▶ EXERCISE GOAL
Below are the records; count the lines that include the string "busRead" and give only that number.

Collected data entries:
------------------------------------------------------------
-- ==== Sys2Proof/Machine/Cycle.lean ====
section
/-! DEFINITION. One CPU cycle (40_cycle.md R120) and one emulator iteration
(70_reset_and_hazards.md R330). -/

namespace Sys2Proof.Machine

/-- The state as fetch leaves it: ADR is raised if a byte of the instruction missed
(R124, R128, R129). -/
def State.afterFetch (s : State) : State := s.raiseIf (!s.fetch.ok) .adr

/-- `run_cycle()`: a no-op unless STAT = AOK; else fetch, and then the instruction the fetched bytes
hold, or INS where they hold none (R120, R127, R133). With `FETCH_ADR_CONTINUES = false` a fetch miss
ends the cycle (R130). -/
def runCycle (s : State) : Host.Outcome State Fault Refusal :=
  if s.stat = .aok then
    if !s.config.fetchAdrContinues && !s.fetch.ok then .next s.afterFetch
    else
      match decode s.fetch.bytes with
      | .instr i _ => exec i s.afterFetch
      | .reject _ => .next (s.afterFetch.raise .ins)
  else .next s

/-- One emulator iteration: the CPU cycle, then the device updates (R330). -/
def iterate (s : State) : Host.Outcome State Fault Refusal :=
  match runCycle s with
  | .next t => .next t.endIteration
  | .fault r => .fault r
  | .refused r => .refused r

end Sys2Proof.Machine
end

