-- ==== Sys2Proof/Machine/Core.lean ====
section
/-! DEFINITION. The machine as the host's interface takes it. -/

def Sys2Proof.core : Host.Core :=
  { State := Sys2Proof.Machine.State
    Fault := Sys2Proof.Machine.Fault
    Refusal := Sys2Proof.Machine.Refusal
    step := Sys2Proof.Machine.step
    reset := Sys2Proof.Machine.State.reset }
end

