/-- R62 (the spec's decision D8), R63: where each address of the two default maps goes; RAM comes
first, so that with `RAM_SIZE > 0x2000` it shadows a peripheral below it. -/
def Obligations.DefaultMapRouting : Prop :=
  (∀ n a, findMapping (defaultMap .batch n) a = if a < n then some (.ram, a) else none) ∧
  (∀ n a, findMapping (defaultMap .interactive n) a =
    if a < n then some (.ram, a)
    else if a = 0x2000 then some (.joystick, 0)
    else if 0x3000 ≤ a ∧ a ≤ 0x30BF then some (.ppu, a - 0x3000)
    else if a = 0x4000 then some (.timer, 0)
    else none)

/-- R51: under a default map no device sees a relative address outside it; and no two addresses reach
one device byte. -/
def Obligations.DefaultMapsInRangeAndAliasFree : Prop :=
  ∀ p n cap,
    (∀ a d rel, findMapping (defaultMap p n) a = some (d, rel) →
      match d with
      | .ram => rel < n
      | .ppu => rel < ppuConfigSize
      | .joystick => rel = 0
      | .timer => rel = 0) ∧
    mapAliasFree (Config.standard p n cap)

/-- R70 with the spec's decision D3: byte k of the word read is the byte the bus answers at a + k, 0
where it misses; under `MULTIBYTE_STOP_AT_MISS` it is 0 after a miss as well; and the access misses
iff one of its eight bytes does. -/
def Obligations.MemReadBytes : Prop :=
  ∀ (s : State) (a : Word),
    (∀ k, k < 8 → s.config.multibyteStopAtMiss = false →
      byteOf k (s.memRead a).1 = (s.busRead (a + BitVec.ofNat 64 k)).data) ∧
    (∀ k, k < 8 → (∀ j, j < k → s.mapped (a + BitVec.ofNat 64 j) = true) →
      byteOf k (s.memRead a).1 = (s.busRead (a + BitVec.ofNat 64 k)).data) ∧
    (∀ j k, j < k → k < 8 → s.config.multibyteStopAtMiss = true →
      s.mapped (a + BitVec.ofNat 64 j) = false → byteOf k (s.memRead a).1 = 0) ∧
    ((s.memRead a).2 = true ↔ ∃ k, k < 8 ∧ s.mapped (a + BitVec.ofNat 64 k) = false)

/-- R71 with the spec's decision D3: a writable byte of the access reads back as its byte of the word,
whatever other bytes miss; under `MULTIBYTE_STOP_AT_MISS` a byte after a miss is not written; and the
access misses iff one of its eight bytes does. -/
def Obligations.MemWriteBytes : Prop :=
  ∀ (s : State) (a v : Word),
    (∀ k, k < 8 → s.distinct8 a → s.writable (a + BitVec.ofNat 64 k) = true →
      (s.config.multibyteStopAtMiss = false ∨
        ∀ j, j < k → s.mapped (a + BitVec.ofNat 64 j) = true) →
      (s.memWrite a v).1.busRead (a + BitVec.ofNat 64 k) = { data := byteOf k v, miss := false }) ∧
    (∀ j k, j < k → k < 8 → s.distinct8 a → s.config.multibyteStopAtMiss = true →
      s.mapped (a + BitVec.ofNat 64 j) = false →
      (s.memWrite a v).1.busRead (a + BitVec.ofNat 64 k) =
        s.busRead (a + BitVec.ofNat 64 k)) ∧
    ((s.memWrite a v).2 = true ↔ ∃ k, k < 8 ∧ s.mapped (a + BitVec.ofNat 64 k) = false)

/-- R72: where the missing bytes form a suffix of the access, both settings of
`MULTIBYTE_STOP_AT_MISS` read the same word and leave the same memory. -/
def Obligations.SuffixMissesIgnoreStopSetting : Prop :=
  ∀ (s : State) (a v : Word) (b : Bool), s.missesAreSuffix a →
    ({ s with config := { s.config with multibyteStopAtMiss := b } } : State).memRead a =
      s.memRead a ∧
    (({ s with config := { s.config with multibyteStopAtMiss := b } } : State).memWrite a v).1 =
      { (s.memWrite a v).1 with config := { s.config with multibyteStopAtMiss := b } }

/-- The frame of memory, for every instruction: the address stored to is rB + D for RMMOVQ and
RSP - 8 for CALL and PUSHQ, the others store nothing (`storeAddress`); every address that is not
routed to one of the eight bytes from there reads as before, and on a map without aliases, as every
default map is, every address outside those eight does. -/
def Obligations.StoresOnlyAtTheirAddress : Prop :=
  (∀ i s t x, exec i s = .next t → storeAddress s i = none → t.busRead x = s.busRead x) ∧
  (∀ i s t a x, exec i s = .next t → storeAddress s i = some a →
    (∀ k, k < 8 → s.resolve (a + BitVec.ofNat 64 k) = s.resolve x → s.resolve x = none) →
    t.busRead x = s.busRead x) ∧
  (∀ i s t a x, exec i s = .next t → storeAddress s i = some a → mapAliasFree s.config →
    (∀ k, k < 8 → x ≠ a + BitVec.ofNat 64 k) → t.busRead x = s.busRead x)

/-! ### Who owns what -/

/-- R150: an instruction writes no register but those of the write-back table (`destinations`): rB of
CMOVcc, IRMOVQ, OPQ and IADDQ, rA of MRMOVQ, RSP and rA of POPQ, RSP of RET, PUSHQ and CALL. -/
def Obligations.RegistersWrittenAreTheTables : Prop :=
  ∀ i s t r, exec i s = .next t → r ∉ destinations i → t.reg r = s.reg r

/-- R25: the flags are written only by OPQ and IADDQ, only when STAT = AOK at execute, and then
all three; they are read only by CMOVcc and Jcc. -/
def Obligations.FlagsOwnedByArithmetic : Prop :=
  (∀ i s t, exec i s = .next t → writesFlags i = false → t.cc = s.cc) ∧
  (∀ i s t, exec i s = .next t → s.stat ≠ .aok → t.cc = s.cc) ∧
  (∀ op a b s t, s.stat = .aok → exec (opqInstr op (some a) (some b)) s = .next t →
    t.cc = aluFlags op (s.reg b) (s.reg a)) ∧
  (∀ rA b v s t, s.stat = .aok → s.unusedOk rA = true → exec (.iaddq rA (some b) v) s = .next t →
    t.cc = aluFlags .add (s.reg b) v) ∧
  (∀ i s f, readsFlags i = false →
    mapNext (fun t => { t with cc := f }) (exec i { s with cc := f }) =
      mapNext (fun t => { t with cc := f }) (exec i s))

/-- No instruction changes the active list, the framebuffers (R273), the timer (R290), the joystick
(R295), the parameters (the model's field, notes/assumptions/1), the host's inputs or the count of
iterations (the model's fields, notes/assumptions/4); and a cycle's result does not depend on the
active list, the framebuffers, the timer's residual (R37), the host's inputs or the count: no device
reaches the CPU but by the bytes it exposes on the bus (R254). -/
def Obligations.HiddenDeviceStateUnreachable : Prop :=
  (∀ i s t, exec i s = .next t →
    t.ppu.active = s.ppu.active ∧ t.ppu.back = s.ppu.back ∧ t.ppu.front = s.ppu.front ∧
    t.timer = s.timer ∧ t.joystick = s.joystick ∧ t.config = s.config ∧ t.inputs = s.inputs ∧
    t.iteration = s.iteration) ∧
  (∀ s h, runCycle (s.withHidden h) = mapNext (fun t => t.withHidden h) (runCycle s))

/-- R23, R283: the device updates change no register, flag, status, PC, RAM byte or PPU configuration
byte; the PPU's own update changes its active list and framebuffers only. -/
def Obligations.DeviceUpdatesLeaveCpu : Prop :=
  (∀ s : State, s.updateDevices.regs = s.regs ∧ s.updateDevices.cc = s.cc ∧
    s.updateDevices.stat = s.stat ∧ s.updateDevices.pc = s.pc ∧ s.updateDevices.ram = s.ram ∧
    s.updateDevices.ppu.config = s.ppu.config ∧ s.updateDevices.config = s.config) ∧
  (∀ s : State, ∃ active back front,
    s.ppuUpdate = { s with ppu :=
      { config := s.ppu.config, active := active, back := back, front := front } })

/-! ### Fetch misses -/

/-- A miss on byte 0 (the spec's reading C3 and decision D2): with `FETCH_ADR_CONTINUES` the cycle ends
in HLT, without it in ADR; either way nothing else changes. -/
def Obligations.FetchMissOnByte0 : Prop :=
  ∀ s : State, s.stat = .aok → s.mapped s.pc = false →
    runCycle s = .next { s with stat := if s.config.fetchAdrContinues then .hlt else .adr }

/-- A miss on any byte of the instruction: the PC, the flags, the hidden device state, the parameters
and the model's own fields stay, and STAT ends as ADR or HLT; with `FETCH_ADR_CONTINUES = false` nothing but STAT = ADR changes; with it,
and bytes that hold an instruction, that instruction runs on the bytes read with ADR raised. -/
def Obligations.FetchMissKeepsPcAndFlags : Prop :=
  (∀ s t, s.stat = .aok → s.fetch.ok = false → runCycle s = .next t →
    t.pc = s.pc ∧ t.cc = s.cc ∧ (t.stat = .adr ∨ t.stat = .hlt) ∧
    t.ppu.active = s.ppu.active ∧ t.ppu.back = s.ppu.back ∧ t.ppu.front = s.ppu.front ∧
    t.timer = s.timer ∧ t.joystick = s.joystick ∧ t.config = s.config ∧ t.inputs = s.inputs ∧
    t.iteration = s.iteration) ∧
  (∀ s : State, s.stat = .aok → s.fetch.ok = false → s.config.fetchAdrContinues = false →
    runCycle s = .next { s with stat := .adr }) ∧
  (∀ s i rest, s.stat = .aok → s.fetch.ok = false → s.config.fetchAdrContinues = true →
    decode s.fetch.bytes = .instr i rest → runCycle s = exec i { s with stat := .adr })

/-! ### Sequences -/

/-- A push followed by a pop: the popped register holds the pushed word, RSP is restored, unless it is
itself the popped register, and STAT stays AOK. -/
def Obligations.PushThenPop : Prop :=
  ∀ a b rB rB' s, s.stat = .aok → s.unusedOk rB = true → s.unusedOk rB' = true →
    s.writable8 (s.reg .rsp - 8) = true → s.distinct8 (s.reg .rsp - 8) →
    ∃ t u, exec (.pushq (some a) rB) s = .next t ∧ exec (.popq (some b) rB') t = .next u ∧
      u.reg b = s.reg a ∧ (b ≠ .rsp → u.reg .rsp = s.reg .rsp) ∧ u.stat = .aok ∧
      u.pc = s.pc + 4

/-- A call to an address that returns at once: the PC is the address after the call, RSP is restored
and every other register is unchanged. -/
def Obligations.CallThenRet : Prop :=
  ∀ dest s, s.stat = .aok → s.writable8 (s.reg .rsp - 8) = true → s.distinct8 (s.reg .rsp - 8) →
    ∃ t u, exec (.call dest) s = .next t ∧ t.pc = dest ∧ exec .ret t = .next u ∧
      u.pc = s.pc + 9 ∧ u.regs = s.regs ∧ u.cc = s.cc ∧ u.stat = .aok

/-! ### The devices -/

/-- R291: after any sequence of updates with a period of at least 1 the timer has counted every whole
period of the total elapsed time, modulo 256, and carries the rest, so that jitter does not accumulate;
the machine's update uses `TIMER_PERIOD_US`; and no instruction and no other update changes the
timer. -/
def Obligations.TimerCountsWholePeriods : Prop :=
  (∀ (t : Timer) (p : Nat) (deltas : List Nat), 0 < p → t.acc < p →
    (deltas.foldl (fun t d => t.advance p d) t).byte.toNat =
      (t.byte.toNat + (t.acc + deltas.sum) / p) % 256 ∧
    (deltas.foldl (fun t d => t.advance p d) t).acc = (t.acc + deltas.sum) % p) ∧
  (∀ (s : State) d, s.timerUpdate d =
    { s with timer := s.timer.advance s.config.timerPeriodUs d }) ∧
  (∀ i s t, exec i s = .next t → t.timer = s.timer) ∧
  (∀ (s : State) b, s.ppuUpdate.timer = s.timer ∧ (s.joystickUpdate b).timer = s.timer)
------------------------------------------------------------
▶ TASK ANSWER
8